Work request: Locate the line that contains "demand NONE. -/" in the entries below, then repeat it and every following line through the line that contains "have opened := openState_cases x.level", exactly, and no others.
*** Data section Section Begins ***
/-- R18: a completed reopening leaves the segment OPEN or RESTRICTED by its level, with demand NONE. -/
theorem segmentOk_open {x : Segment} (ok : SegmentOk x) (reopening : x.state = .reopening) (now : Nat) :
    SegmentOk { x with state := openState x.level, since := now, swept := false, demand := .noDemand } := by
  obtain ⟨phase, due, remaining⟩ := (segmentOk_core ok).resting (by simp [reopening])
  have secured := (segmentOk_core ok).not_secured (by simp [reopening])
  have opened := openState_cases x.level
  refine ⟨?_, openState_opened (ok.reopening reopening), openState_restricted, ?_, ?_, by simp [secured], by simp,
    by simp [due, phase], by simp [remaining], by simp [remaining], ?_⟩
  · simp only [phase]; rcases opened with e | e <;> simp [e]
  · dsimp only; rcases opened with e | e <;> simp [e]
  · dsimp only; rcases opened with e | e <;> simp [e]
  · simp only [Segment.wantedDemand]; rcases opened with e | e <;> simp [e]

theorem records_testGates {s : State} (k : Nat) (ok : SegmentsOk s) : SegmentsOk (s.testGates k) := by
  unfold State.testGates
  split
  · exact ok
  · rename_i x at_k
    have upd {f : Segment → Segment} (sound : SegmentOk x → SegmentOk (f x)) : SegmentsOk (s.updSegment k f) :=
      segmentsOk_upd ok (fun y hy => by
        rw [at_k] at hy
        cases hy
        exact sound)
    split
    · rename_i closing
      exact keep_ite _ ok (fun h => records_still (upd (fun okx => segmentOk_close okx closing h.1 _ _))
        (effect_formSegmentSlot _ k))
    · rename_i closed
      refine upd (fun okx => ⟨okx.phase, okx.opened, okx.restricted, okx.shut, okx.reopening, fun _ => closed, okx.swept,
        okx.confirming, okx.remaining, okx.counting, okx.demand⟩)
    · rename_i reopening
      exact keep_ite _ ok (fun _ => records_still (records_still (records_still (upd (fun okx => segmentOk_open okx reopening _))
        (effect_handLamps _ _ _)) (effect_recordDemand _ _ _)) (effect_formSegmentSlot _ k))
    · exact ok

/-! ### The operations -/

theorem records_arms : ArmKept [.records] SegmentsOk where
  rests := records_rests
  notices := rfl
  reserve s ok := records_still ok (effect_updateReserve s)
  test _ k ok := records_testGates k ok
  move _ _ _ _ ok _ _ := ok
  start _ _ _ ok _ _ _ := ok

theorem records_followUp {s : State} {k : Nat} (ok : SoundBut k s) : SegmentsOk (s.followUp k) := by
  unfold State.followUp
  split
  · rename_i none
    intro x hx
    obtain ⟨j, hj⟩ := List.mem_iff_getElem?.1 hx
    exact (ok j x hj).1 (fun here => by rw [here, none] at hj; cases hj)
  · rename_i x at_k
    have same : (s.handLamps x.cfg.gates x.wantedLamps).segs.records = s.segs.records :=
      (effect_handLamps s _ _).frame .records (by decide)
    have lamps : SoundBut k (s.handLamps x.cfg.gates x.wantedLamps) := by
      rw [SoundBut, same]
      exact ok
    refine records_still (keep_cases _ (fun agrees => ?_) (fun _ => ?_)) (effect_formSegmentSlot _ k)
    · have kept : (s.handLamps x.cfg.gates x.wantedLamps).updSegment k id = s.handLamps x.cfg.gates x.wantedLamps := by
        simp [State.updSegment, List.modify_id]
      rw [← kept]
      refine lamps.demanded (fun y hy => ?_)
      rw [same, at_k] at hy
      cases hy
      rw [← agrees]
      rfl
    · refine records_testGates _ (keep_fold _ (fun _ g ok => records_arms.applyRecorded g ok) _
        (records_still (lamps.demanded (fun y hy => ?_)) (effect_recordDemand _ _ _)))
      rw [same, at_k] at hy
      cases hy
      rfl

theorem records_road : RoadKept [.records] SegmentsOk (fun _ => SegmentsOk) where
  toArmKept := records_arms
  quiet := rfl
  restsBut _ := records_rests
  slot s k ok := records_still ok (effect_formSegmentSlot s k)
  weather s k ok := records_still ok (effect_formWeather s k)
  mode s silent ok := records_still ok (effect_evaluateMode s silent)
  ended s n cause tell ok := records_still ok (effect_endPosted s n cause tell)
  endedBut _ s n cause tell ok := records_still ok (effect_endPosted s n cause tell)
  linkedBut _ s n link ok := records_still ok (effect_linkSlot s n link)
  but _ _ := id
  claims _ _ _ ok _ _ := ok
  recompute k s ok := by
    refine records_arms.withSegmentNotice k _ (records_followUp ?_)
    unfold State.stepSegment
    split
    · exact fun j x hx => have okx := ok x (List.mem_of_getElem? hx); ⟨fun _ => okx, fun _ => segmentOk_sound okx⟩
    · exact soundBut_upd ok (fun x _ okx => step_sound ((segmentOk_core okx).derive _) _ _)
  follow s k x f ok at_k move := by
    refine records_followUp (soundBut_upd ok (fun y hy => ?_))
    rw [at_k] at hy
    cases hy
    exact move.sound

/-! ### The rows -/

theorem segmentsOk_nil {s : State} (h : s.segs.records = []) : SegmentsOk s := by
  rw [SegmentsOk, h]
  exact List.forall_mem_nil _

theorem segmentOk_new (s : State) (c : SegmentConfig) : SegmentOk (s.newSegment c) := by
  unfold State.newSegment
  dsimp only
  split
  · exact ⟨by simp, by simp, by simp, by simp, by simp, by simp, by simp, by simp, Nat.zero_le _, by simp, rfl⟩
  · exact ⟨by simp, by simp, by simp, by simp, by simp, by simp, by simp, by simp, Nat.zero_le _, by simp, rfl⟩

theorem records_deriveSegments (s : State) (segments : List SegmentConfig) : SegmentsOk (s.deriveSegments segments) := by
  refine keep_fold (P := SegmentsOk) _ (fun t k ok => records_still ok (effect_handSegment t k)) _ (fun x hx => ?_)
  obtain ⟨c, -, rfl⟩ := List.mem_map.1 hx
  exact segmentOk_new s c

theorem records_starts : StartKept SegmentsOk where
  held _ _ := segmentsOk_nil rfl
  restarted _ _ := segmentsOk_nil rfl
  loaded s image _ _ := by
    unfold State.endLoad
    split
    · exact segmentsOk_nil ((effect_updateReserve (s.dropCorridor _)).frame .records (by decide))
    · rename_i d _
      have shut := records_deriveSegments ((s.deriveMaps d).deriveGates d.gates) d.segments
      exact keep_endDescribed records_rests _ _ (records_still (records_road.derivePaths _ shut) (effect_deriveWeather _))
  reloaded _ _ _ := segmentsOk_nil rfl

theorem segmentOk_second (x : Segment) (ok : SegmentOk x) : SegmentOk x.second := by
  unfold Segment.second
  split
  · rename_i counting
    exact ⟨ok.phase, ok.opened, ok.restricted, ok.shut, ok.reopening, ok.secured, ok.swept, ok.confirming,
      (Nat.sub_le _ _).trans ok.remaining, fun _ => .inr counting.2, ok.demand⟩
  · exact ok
*** Data section Section Ends ***
*** Data section Section Begins ***
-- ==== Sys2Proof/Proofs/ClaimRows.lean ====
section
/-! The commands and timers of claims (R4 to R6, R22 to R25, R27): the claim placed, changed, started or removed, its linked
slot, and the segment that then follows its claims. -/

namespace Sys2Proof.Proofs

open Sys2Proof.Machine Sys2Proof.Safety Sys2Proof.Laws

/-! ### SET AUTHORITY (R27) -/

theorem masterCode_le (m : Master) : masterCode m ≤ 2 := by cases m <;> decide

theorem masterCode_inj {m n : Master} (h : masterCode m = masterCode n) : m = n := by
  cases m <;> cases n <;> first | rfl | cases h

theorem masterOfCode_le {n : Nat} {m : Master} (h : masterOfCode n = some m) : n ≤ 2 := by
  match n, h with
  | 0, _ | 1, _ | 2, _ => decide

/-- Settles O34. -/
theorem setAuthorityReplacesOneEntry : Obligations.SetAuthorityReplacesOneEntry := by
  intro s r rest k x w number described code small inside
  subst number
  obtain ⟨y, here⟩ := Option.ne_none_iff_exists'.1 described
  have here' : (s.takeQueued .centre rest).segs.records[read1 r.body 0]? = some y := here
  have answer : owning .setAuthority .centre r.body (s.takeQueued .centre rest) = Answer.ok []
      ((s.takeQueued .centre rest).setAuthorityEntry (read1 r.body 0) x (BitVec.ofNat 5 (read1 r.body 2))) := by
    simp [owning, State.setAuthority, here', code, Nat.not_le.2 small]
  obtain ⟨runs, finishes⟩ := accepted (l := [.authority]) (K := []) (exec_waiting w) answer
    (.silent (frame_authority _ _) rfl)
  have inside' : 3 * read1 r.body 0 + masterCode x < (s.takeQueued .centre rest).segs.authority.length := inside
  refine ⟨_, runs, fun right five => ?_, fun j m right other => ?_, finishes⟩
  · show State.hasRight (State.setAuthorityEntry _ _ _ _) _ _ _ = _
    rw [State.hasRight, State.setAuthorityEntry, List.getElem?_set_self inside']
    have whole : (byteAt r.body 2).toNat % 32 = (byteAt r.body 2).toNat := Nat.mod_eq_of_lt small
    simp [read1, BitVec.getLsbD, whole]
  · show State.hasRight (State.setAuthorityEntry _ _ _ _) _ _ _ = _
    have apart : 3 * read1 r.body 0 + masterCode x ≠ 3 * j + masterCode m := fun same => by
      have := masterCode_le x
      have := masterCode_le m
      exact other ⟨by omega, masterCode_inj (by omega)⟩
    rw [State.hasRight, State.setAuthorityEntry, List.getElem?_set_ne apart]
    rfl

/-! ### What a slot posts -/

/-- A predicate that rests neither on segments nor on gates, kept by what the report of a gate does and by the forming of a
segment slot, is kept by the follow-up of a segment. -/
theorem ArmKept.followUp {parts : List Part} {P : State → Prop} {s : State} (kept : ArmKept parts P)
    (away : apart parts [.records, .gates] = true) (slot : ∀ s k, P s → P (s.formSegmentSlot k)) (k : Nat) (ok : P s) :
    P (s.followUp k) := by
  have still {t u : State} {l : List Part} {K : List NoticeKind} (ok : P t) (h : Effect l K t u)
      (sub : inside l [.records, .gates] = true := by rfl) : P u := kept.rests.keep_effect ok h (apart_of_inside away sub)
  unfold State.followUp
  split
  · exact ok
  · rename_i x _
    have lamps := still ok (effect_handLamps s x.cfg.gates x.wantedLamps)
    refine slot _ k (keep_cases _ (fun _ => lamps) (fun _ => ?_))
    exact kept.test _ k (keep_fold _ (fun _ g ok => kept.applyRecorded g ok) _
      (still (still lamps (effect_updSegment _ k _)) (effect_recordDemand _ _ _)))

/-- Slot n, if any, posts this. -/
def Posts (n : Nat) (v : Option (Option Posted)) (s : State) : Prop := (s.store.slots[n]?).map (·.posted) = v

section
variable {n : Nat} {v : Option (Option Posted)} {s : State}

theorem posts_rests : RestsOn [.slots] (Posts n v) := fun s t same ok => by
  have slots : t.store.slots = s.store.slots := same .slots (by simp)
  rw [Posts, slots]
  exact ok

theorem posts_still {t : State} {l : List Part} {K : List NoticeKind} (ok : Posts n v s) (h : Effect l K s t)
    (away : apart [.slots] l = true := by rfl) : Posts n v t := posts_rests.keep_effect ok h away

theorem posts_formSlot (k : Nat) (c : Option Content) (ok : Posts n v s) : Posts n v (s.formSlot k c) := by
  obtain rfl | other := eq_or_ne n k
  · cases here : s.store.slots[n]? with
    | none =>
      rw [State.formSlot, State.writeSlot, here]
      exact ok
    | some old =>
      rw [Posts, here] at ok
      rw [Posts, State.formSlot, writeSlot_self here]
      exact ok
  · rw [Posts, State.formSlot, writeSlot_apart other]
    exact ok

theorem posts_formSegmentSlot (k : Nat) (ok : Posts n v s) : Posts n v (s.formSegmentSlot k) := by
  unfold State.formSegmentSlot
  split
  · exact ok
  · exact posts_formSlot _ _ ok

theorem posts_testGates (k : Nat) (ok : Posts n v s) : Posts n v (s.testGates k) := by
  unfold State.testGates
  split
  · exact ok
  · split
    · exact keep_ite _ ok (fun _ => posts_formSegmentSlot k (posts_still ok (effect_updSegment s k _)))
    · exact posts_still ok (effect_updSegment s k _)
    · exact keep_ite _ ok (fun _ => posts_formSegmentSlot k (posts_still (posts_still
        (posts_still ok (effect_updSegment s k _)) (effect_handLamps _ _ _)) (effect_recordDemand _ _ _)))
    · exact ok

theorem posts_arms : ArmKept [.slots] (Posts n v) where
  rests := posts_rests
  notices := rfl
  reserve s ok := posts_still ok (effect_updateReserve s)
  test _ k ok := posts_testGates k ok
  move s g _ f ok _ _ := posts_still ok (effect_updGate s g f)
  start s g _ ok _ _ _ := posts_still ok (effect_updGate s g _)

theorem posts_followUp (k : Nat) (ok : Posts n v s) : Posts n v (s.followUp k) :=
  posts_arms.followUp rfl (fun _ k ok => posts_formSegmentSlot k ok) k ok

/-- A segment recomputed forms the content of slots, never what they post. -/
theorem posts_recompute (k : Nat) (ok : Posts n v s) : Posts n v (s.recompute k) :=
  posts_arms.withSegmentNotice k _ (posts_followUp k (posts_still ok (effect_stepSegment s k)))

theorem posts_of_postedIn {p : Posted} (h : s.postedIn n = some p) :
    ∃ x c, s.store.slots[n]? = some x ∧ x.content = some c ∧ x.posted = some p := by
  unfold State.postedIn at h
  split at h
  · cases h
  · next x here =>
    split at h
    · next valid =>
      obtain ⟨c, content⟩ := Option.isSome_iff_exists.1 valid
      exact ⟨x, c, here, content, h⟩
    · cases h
*** Data section Section Ends ***
Task response:
/-- R18: a completed reopening leaves the segment OPEN or RESTRICTED by its level, with demand NONE. -/
theorem segmentOk_open {x : Segment} (ok : SegmentOk x) (reopening : x.state = .reopening) (now : Nat) :
    SegmentOk { x with state := openState x.level, since := now, swept := false, demand := .noDemand } := by
  obtain ⟨phase, due, remaining⟩ := (segmentOk_core ok).resting (by simp [reopening])
  have secured := (segmentOk_core ok).not_secured (by simp [reopening])
  have opened := openState_cases x.level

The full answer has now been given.